■ Dataset content
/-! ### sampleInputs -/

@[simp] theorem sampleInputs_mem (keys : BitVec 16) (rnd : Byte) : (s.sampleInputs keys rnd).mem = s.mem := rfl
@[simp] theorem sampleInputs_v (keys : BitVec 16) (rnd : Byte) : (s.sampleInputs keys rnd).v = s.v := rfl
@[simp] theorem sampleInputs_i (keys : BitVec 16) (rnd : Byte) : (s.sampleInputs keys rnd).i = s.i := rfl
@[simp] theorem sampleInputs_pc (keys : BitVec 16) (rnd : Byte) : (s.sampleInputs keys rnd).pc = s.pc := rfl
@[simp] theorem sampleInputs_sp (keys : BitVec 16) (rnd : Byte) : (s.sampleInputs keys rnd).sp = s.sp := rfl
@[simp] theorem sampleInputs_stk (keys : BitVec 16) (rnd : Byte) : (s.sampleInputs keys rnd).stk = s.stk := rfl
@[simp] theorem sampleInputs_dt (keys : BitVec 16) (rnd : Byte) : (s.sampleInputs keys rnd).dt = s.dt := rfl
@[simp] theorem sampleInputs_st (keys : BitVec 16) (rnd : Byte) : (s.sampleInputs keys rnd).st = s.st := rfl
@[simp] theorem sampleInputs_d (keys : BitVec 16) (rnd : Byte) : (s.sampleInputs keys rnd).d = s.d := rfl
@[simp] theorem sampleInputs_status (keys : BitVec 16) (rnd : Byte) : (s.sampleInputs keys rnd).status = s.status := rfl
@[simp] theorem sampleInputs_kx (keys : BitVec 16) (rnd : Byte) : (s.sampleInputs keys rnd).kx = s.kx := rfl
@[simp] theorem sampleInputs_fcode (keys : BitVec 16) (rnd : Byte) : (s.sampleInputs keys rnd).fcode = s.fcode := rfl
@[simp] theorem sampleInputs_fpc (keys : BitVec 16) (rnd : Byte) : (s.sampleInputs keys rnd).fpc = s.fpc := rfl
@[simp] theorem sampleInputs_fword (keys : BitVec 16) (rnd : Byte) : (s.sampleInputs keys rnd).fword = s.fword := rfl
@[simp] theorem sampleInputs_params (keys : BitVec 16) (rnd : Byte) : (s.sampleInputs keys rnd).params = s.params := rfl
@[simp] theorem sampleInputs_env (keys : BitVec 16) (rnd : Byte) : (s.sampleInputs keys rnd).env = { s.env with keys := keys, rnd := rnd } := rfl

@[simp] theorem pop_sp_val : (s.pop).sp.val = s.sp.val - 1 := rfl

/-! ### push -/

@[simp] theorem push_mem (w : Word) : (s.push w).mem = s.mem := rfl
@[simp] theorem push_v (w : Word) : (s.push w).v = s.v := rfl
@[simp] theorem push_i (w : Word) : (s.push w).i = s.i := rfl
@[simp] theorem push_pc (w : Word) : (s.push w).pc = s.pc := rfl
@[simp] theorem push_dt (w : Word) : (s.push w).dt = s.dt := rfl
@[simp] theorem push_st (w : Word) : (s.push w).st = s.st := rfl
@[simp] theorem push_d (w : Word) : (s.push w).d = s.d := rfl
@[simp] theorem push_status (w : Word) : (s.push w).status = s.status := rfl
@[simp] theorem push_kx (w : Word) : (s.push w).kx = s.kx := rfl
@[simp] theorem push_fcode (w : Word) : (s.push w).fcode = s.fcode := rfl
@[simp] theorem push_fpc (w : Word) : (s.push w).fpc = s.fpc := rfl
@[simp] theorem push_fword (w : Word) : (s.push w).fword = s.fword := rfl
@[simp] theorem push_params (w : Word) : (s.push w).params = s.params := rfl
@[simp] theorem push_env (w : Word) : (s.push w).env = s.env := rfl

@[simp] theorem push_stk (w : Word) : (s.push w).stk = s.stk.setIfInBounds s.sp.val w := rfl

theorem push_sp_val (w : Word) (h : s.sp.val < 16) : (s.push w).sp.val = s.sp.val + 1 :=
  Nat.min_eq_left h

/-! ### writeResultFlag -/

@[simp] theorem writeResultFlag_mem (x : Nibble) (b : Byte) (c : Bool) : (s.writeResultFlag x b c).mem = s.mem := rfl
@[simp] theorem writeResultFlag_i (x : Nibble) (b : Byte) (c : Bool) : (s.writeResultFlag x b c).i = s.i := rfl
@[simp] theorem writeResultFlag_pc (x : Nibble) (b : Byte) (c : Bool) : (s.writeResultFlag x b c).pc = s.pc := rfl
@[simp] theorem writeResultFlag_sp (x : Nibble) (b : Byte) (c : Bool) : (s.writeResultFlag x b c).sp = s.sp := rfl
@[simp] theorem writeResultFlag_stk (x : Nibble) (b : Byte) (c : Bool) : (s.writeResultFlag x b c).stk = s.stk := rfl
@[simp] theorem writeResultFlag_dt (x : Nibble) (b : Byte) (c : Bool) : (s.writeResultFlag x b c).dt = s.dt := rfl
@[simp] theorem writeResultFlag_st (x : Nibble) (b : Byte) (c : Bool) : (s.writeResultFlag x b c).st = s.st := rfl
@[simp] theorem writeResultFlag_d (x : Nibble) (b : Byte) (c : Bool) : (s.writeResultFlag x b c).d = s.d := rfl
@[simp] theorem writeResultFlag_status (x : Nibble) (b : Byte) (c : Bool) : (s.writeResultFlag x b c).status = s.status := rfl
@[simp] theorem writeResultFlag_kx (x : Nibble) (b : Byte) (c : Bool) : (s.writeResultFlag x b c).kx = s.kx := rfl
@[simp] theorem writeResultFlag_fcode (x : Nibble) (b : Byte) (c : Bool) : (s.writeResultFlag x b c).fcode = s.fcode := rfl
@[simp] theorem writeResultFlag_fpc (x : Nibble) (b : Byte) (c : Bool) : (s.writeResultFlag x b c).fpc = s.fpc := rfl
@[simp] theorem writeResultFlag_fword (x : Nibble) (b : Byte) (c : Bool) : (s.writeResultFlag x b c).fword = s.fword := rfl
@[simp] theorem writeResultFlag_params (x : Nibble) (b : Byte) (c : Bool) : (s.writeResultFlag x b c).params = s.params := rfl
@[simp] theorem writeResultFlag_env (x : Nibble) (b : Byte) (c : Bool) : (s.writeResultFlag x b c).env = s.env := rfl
--
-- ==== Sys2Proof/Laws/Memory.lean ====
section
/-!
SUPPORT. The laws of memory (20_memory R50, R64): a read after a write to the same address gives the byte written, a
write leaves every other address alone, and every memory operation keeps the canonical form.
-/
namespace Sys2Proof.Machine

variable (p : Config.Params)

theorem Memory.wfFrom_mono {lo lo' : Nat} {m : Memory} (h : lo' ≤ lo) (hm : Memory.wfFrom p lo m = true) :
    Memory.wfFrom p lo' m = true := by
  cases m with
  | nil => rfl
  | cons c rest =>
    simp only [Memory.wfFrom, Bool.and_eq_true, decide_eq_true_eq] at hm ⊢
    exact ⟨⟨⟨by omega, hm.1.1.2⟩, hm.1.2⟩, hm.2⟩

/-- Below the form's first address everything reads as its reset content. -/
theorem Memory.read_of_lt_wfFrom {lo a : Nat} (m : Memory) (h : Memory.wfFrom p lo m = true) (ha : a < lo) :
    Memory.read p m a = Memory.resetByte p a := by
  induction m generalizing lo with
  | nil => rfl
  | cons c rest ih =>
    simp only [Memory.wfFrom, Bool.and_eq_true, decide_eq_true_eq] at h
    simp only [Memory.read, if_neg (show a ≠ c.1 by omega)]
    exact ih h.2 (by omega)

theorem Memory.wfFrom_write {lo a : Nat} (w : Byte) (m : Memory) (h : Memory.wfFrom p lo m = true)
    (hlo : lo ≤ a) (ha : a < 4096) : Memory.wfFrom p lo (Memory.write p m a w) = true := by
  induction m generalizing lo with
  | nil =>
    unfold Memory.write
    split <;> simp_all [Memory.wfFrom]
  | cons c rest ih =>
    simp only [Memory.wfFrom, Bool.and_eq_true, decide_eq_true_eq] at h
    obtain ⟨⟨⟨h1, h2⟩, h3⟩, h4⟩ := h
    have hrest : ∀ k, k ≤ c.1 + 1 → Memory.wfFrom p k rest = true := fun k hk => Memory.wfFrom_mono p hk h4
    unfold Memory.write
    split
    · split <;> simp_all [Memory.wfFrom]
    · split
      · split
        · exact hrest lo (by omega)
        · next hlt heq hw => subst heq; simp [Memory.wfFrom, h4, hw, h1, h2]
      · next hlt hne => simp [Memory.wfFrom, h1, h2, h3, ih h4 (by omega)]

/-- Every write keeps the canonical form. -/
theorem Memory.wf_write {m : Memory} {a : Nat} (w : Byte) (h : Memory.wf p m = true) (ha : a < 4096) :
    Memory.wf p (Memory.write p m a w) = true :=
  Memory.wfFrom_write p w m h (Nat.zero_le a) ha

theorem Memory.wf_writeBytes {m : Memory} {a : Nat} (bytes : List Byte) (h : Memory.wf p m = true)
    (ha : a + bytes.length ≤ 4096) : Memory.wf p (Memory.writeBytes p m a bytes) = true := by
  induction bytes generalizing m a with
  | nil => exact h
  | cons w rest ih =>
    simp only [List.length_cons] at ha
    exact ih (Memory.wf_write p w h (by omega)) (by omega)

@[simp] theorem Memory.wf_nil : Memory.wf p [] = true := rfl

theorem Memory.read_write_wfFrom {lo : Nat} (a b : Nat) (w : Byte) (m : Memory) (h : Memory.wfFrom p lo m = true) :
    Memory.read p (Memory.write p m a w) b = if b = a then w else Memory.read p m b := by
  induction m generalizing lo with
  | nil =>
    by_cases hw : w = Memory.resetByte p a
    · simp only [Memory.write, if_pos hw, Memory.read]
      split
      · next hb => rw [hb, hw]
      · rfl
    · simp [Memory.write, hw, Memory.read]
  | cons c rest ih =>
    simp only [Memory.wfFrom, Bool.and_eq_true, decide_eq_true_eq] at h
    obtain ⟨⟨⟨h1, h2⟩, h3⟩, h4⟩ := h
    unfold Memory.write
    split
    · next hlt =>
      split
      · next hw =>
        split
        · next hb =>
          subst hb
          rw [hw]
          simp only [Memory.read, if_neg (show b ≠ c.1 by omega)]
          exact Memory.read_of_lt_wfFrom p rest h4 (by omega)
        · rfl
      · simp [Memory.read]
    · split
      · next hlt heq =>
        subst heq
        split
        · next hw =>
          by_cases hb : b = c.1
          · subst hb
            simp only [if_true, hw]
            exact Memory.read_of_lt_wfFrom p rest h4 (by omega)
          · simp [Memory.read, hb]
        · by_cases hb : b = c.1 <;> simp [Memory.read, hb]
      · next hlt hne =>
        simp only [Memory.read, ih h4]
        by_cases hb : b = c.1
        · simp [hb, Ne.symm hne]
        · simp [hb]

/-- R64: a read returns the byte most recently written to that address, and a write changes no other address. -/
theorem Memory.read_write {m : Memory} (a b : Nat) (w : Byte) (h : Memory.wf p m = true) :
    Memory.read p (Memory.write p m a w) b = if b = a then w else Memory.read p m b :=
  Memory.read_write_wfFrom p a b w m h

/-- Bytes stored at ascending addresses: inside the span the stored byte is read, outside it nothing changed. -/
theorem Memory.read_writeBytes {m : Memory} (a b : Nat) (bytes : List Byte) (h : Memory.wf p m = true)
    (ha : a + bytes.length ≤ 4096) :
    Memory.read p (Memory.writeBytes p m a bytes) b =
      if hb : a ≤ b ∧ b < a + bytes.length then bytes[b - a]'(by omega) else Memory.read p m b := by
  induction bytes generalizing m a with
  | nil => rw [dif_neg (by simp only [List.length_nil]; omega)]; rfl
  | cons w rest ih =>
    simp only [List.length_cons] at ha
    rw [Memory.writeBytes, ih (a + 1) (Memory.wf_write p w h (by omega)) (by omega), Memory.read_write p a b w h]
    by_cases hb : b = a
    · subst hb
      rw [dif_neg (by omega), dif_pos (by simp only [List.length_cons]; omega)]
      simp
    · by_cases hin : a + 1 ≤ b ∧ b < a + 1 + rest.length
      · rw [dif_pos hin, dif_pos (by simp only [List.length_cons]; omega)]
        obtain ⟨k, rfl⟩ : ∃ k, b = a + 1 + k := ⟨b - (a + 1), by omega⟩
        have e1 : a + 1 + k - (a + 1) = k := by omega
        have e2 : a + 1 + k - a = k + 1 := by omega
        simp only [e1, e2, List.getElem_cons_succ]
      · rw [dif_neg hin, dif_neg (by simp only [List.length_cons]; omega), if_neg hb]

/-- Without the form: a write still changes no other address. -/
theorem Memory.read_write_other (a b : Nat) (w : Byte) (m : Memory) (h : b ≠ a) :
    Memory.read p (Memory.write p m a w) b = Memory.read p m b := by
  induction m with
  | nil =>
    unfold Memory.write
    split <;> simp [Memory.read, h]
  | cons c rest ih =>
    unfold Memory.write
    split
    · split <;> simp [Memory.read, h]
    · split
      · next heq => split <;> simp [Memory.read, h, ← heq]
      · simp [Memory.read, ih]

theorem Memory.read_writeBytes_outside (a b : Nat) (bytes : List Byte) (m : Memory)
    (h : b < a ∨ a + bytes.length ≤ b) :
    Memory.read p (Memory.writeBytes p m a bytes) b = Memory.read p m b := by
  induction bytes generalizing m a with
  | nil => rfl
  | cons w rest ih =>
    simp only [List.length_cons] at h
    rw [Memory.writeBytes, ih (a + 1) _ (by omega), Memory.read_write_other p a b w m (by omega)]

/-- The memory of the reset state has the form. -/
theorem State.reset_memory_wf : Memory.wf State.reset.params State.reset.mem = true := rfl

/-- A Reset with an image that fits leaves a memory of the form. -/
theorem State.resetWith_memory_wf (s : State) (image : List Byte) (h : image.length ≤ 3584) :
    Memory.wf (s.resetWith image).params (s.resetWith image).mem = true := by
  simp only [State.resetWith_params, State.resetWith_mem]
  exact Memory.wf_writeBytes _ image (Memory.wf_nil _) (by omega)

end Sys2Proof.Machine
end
...
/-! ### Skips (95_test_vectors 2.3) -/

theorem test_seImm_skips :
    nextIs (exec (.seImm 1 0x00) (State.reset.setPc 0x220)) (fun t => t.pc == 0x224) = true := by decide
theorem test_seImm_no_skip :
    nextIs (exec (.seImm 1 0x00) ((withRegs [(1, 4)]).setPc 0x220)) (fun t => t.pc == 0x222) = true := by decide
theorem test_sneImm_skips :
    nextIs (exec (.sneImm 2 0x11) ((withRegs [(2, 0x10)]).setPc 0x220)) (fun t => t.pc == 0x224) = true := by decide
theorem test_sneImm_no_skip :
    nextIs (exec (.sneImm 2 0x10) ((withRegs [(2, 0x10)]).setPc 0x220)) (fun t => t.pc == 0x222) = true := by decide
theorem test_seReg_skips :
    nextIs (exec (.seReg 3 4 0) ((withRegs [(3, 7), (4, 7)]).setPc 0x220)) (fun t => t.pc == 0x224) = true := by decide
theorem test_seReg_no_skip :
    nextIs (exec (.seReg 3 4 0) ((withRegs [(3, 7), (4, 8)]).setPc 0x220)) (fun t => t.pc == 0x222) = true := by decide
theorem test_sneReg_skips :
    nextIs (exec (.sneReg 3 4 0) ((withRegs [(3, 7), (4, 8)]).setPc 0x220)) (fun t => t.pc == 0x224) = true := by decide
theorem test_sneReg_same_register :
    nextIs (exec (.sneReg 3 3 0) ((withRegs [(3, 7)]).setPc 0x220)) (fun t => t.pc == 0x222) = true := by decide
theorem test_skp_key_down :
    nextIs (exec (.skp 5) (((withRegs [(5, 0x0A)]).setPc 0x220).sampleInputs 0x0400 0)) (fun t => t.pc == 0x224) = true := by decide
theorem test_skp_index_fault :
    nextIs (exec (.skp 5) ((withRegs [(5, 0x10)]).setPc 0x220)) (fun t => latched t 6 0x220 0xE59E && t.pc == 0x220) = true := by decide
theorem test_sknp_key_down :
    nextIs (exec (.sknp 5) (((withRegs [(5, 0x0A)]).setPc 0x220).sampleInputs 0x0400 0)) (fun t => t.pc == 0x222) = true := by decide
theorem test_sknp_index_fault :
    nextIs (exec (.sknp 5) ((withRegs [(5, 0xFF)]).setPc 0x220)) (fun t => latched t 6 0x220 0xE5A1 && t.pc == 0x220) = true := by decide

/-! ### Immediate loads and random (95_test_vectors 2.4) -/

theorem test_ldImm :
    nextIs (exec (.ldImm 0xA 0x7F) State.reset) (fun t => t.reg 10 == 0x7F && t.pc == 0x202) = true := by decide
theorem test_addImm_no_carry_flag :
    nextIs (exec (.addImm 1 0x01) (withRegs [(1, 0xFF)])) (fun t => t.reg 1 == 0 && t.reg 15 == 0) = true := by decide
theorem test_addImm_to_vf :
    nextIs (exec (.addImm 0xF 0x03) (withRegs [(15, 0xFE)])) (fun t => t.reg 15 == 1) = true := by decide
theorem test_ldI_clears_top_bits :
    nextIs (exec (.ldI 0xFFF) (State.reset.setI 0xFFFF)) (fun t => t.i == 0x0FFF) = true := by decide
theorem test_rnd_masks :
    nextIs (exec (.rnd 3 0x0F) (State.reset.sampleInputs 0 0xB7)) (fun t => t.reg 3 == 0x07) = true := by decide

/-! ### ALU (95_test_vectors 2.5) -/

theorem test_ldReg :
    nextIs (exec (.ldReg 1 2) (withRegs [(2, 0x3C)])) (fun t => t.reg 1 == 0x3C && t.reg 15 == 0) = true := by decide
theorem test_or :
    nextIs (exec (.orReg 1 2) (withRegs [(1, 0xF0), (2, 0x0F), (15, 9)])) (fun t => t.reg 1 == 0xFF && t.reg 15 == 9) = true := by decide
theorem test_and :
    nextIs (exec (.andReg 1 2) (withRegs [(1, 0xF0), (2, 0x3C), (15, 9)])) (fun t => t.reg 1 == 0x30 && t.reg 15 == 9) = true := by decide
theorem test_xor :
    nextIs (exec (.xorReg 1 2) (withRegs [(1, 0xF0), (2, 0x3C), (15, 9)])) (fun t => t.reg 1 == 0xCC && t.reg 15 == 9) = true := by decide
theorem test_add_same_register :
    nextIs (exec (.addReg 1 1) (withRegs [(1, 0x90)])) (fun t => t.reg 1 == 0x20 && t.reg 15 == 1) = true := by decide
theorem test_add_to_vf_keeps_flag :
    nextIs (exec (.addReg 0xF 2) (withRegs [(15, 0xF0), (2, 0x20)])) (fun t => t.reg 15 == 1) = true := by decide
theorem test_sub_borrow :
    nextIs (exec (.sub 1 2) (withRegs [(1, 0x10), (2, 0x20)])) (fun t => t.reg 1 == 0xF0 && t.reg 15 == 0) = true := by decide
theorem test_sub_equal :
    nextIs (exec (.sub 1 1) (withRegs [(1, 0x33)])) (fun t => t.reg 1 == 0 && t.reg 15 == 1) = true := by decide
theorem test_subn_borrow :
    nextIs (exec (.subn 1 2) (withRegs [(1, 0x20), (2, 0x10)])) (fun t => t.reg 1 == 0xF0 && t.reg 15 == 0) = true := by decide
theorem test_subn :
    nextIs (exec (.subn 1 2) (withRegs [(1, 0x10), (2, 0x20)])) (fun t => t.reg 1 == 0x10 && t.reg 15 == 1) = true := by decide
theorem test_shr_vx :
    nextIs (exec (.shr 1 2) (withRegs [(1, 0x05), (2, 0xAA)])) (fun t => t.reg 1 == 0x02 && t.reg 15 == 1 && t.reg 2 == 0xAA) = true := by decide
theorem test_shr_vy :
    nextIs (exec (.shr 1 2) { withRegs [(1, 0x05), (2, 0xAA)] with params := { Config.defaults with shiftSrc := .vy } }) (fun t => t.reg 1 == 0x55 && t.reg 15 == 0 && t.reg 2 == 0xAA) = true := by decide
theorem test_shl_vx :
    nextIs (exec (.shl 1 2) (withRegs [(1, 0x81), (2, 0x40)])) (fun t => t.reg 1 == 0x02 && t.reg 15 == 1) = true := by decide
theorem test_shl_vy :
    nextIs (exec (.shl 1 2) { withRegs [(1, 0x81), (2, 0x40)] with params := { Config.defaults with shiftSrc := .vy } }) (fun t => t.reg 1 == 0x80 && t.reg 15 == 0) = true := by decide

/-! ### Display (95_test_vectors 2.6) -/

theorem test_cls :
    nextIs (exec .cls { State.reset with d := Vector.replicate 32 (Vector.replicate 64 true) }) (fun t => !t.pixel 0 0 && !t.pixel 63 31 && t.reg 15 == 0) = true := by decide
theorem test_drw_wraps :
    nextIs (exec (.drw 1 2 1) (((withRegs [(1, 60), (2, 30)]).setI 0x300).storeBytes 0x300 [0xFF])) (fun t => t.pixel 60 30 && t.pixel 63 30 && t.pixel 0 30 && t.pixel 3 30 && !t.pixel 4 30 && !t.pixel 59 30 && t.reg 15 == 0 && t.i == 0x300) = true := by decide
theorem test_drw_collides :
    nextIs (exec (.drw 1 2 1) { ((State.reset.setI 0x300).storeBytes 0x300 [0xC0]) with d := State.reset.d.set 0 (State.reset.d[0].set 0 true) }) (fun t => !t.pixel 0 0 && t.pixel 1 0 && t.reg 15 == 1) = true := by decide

■ What this task involves
Print only what lies in the material above starting at the line with "c).pc = s.pc := rfl" and ending at the line with "c).dt = s.dt := rfl", every line exactly as given.

■ Finished exercise
@[simp] theorem writeResultFlag_pc (x : Nibble) (b : Byte) (c : Bool) : (s.writeResultFlag x b c).pc = s.pc := rfl
@[simp] theorem writeResultFlag_sp (x : Nibble) (b : Byte) (c : Bool) : (s.writeResultFlag x b c).sp = s.sp := rfl
@[simp] theorem writeResultFlag_stk (x : Nibble) (b : Byte) (c : Bool) : (s.writeResultFlag x b c).stk = s.stk := rfl
@[simp] theorem writeResultFlag_dt (x : Nibble) (b : Byte) (c : Bool) : (s.writeResultFlag x b c).dt = s.dt := rfl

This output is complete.